## Information provided
/-- With nothing left to settle and no unit with four follow-ups waiting, p below 8 and i below 4: APPLY while
dark on a PLL other than DPLL relocks it with its outputs gated; the fourth good window in a row locks a
locking PLL and opens its gates; an overshoot of more than 2 % relocks and counts; a locking PLL that has not
timed out raises PLL_LOCK at its timeout, and CPLL's at start-up is fatal; a reference lost reads not present
and raises CLK_MON, and the locked PLLs it feeds hold over; one that returns reads present; LREFCLK's offset
reads in CLK_REF_STAT.PPM. -/
def Obligations.ClocksLockAndRelock : Prop :=
  ∀ (s : State) (p : Nat), s.settled → s.calm → p < 8 →
    (isDark s = true → p ≠ 6 → Completes (.pllApply p) s (fun t => pllState t p = 1 ∧
      flag t (Reg.CLK_PLL_STAT_GATED p) = true)) ∧
    (∀ n, pllState s p = 1 → devWithin (deviation s p n) 100 = true → tblGet 0 s.clk.good p = 3 →
      Completes (.lockWindowEnd p n) s (fun t => pllState t p = 2 ∧ flag t (Reg.CLK_PLL_STAT_GATED p) = false)) ∧
    (∀ n, pllState s p ≠ 0 → 64 * pllMult s p * pllSteer s p * 102 < n * 2 ^ 62 * 100 →
      Completes (.overshootCheck p n) s (fun t => pllState t p = 1 ∧ Counted (Reg.CLK_PLL_CNT_OVERSHOOT p) s t ∧
        Ember evClkMon t)) ∧
    (pllState s p = 1 → s.clk.timedOut.contains p = false → p ≠ 5 ∨ lamp s ≠ .housekeeping →
      Completes (.pllLockTimeout p) s (fun t => t.clk.timedOut.contains p = true ∧ Ember evPllLock t)) ∧
    (pllState s 5 = 1 → s.clk.timedOut.contains 5 = false → lamp s = .housekeeping →
      Completes (.pllLockTimeout 5) s (fun t => lamp t = .darkFault)) ∧
    (∀ i, i < 4 → bitOf (fld s Reg.CLK_REF_STAT_PRESENT) i = true → Completes (.refLoss i) s (fun t =>
      bitOf (fld t Reg.CLK_REF_STAT_PRESENT) i = false ∧ Ember evClkMon t ∧
      ∀ q, q ∈ pllsOf s i → pllState s q = 2 → pllState t q = 3)) ∧
    (∀ i ps, i < 4 → bitOf (fld s Reg.CLK_REF_STAT_PRESENT) i = false → Completes (.refReturn i ps) s (fun t =>
      bitOf (fld t Reg.CLK_REF_STAT_PRESENT) i = true ∧ Ember evPllRefReturn t)) ∧
    (∀ x : Int, bitOf (fld s Reg.CLK_REF_STAT_PRESENT) 0 = true → bitOf (fld s Reg.CLK_REF_STAT_PRESENT) 1 = true →
      -32768 ≤ x → x ≤ 32767 → Completes (.refPpmCheck x) s (fun t => sfld t Reg.CLK_REF_STAT_PPM = x ∧
        (2000 < x.natAbs → s.clk.ppmAt = 0 → Ember evClkMon t)))

/-- With nothing left to settle and the chain ports on, p below 2 and i below 4: an input that hears blocks
and holds lock shows the lane and port of the last CTRAIN it delivers, and its polarity; CSTAT the partner's
good lanes; a lane that fails is counted and waits; one that returns waits no more; an offer on an UP port
that is up sets OFFER_RX and the address of R462 to R464 in a unit that is not head; a unit with role AUTO
whose UP port has not come up becomes head with address 1; CSTAT goes out on every lane, ADDR_OFFER on every
lane in use and DELAY_RESP on the lane of its DELAY_REQ, each lane where its output is clocked; a DELAY_RESP
of the sequence awaited is one exchange more; REMEASURE starts the good UP lanes of a member again. -/
def Obligations.ChainLanesAndAddresses : Prop :=
  ∀ (s : State) (p i : Nat), s.settled → chainOn s = true → p < 2 → i < 4 →
    (∀ heard b, let y := hearAll chainType (tblGet {} (portOf s p).rx i) heard
      y.1.lock = true → (y.2.reverse.find? fun x => rxCtl x && decide (rxType x = 0x60)) = some b →
      Completes (.ctrain p i heard) s (fun t =>
        tblGet 0 (portOf t p).seen i = 1 + bitsOf b.payload.toNat 8 2 + 4 * bitsOf b.payload.toNat 16 1 ∧
        bitOf (reg t (Reg.CHN_PORT_STAT p)).toNat (16 + i) = y.1.inv)) ∧
    (∀ w : DWord, Completes (.cstat p w) s (fun t => (portOf t p).partner = bitsOf w.toNat 8 4)) ∧
    ((inputFor (portOf s p) i).isSome = true → Completes (.chainLaneFail p i) s (fun t =>
      Counted Reg.CHN_CNT_LANE_FAIL s t ∧ (portOf t p).failed.contains i = true)) ∧
    ((portOf s p).failed.contains i = true → (inputFor (portOf s p) i).isSome = true →
      Completes (.chainLaneReturn p i) s (fun t => (portOf t p).failed = setErase i (portOf s p).failed)) ∧
    (∀ w : DWord, portUp s 0 = true → isHead s = false → Completes (.addrOffer w) s (fun t =>
      fld t Reg.CHN_STAT_OFFER_RX = bitsOf w.toNat 8 8 ∧
      fld t Reg.CHN_STAT_ADDR = (offerOutcome s (bitsOf w.toNat 8 8)).2 ∧
      (s.chain.outcome ≠ offerOutcome s (bitsOf w.toNat 8 8) → Ember evChainAddr t))) ∧
    (portUp s 1 = true → offerTx s ≠ 0 → clockedLanes s 1 (usedLanes s 1) ≠ [] →
      Completes .addrOfferTimer s (Sent (.chain 1 (clockedLanes s 1 (usedLanes s 1)) 0x62 (0x62 + offerTx s * 2 ^ 8) []))) ∧
    (portState s p ≠ 3 → clockedLanes s p (List.range 4) ≠ [] →
      Completes .cstatTimer s (Sent (.chain p (clockedLanes s p (List.range 4)) 0x61 (cstatBlock s p) []))) ∧
    (fld s Reg.CHN_CFG_ROLE = 1 → isHead s = false → s.chain.upSeen = false →
      Completes .chainHeadTimeout s (fun t => isHead t = true ∧ fld t Reg.CHN_STAT_ADDR = 1)) ∧
    (∀ (q : BitVec 8) (w : Word), portState s p ≠ 3 → clkRuns s 4 (4 * p + i) = true → Completes (.delayReq p i q w) s
      (Sent (.chain p [i] 0x64 (0x64 + q.toNat * 2 ^ 8 + w.toNat * 2 ^ 16) []))) ∧
    (∀ (w : DWord) t1 t4, portState s 0 ≠ 3 → bitsOf w.toNat 8 8 = (tblGet {} s.chain.delays i).seq →
      (tblGet {} s.chain.delays i).count < 256 → Completes (.delayResp i w t1 t4) s (fun t =>
        (tblGet {} t.chain.delays i).count = (tblGet {} s.chain.delays i).count + 1 ∧
        (tblGet {} t.chain.delays i).sum =
          (tblGet {} s.chain.delays i).sum + ((t4 : Int) - t1 - (bitsOf w.toNat 16 32 : Nat)))) ∧
    (isHead s = false → bitOf (goodLanes s 0) i = true → clkRuns s 4 i = true → Completes .remeasure s (fun t =>
      (tblGet {} t.chain.delays i).count = 0 ∧ (tblGet {} t.chain.delays i).sum = 0 ∧ Sent (.chain 0 [i] 0x63 0x63 []) t))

## Exercise directions
Each line from the first line of the entries up to and including the line containing "Ember evClkMon t)) ∧" should be transcribed exactly, with all other lines left out.

## Exercise output
/-- With nothing left to settle and no unit with four follow-ups waiting, p below 8 and i below 4: APPLY while
dark on a PLL other than DPLL relocks it with its outputs gated; the fourth good window in a row locks a
locking PLL and opens its gates; an overshoot of more than 2 % relocks and counts; a locking PLL that has not
timed out raises PLL_LOCK at its timeout, and CPLL's at start-up is fatal; a reference lost reads not present
and raises CLK_MON, and the locked PLLs it feeds hold over; one that returns reads present; LREFCLK's offset
reads in CLK_REF_STAT.PPM. -/
def Obligations.ClocksLockAndRelock : Prop :=
  ∀ (s : State) (p : Nat), s.settled → s.calm → p < 8 →
    (isDark s = true → p ≠ 6 → Completes (.pllApply p) s (fun t => pllState t p = 1 ∧
      flag t (Reg.CLK_PLL_STAT_GATED p) = true)) ∧
    (∀ n, pllState s p = 1 → devWithin (deviation s p n) 100 = true → tblGet 0 s.clk.good p = 3 →
      Completes (.lockWindowEnd p n) s (fun t => pllState t p = 2 ∧ flag t (Reg.CLK_PLL_STAT_GATED p) = false)) ∧
    (∀ n, pllState s p ≠ 0 → 64 * pllMult s p * pllSteer s p * 102 < n * 2 ^ 62 * 100 →
      Completes (.overshootCheck p n) s (fun t => pllState t p = 1 ∧ Counted (Reg.CLK_PLL_CNT_OVERSHOOT p) s t ∧
        Ember evClkMon t)) ∧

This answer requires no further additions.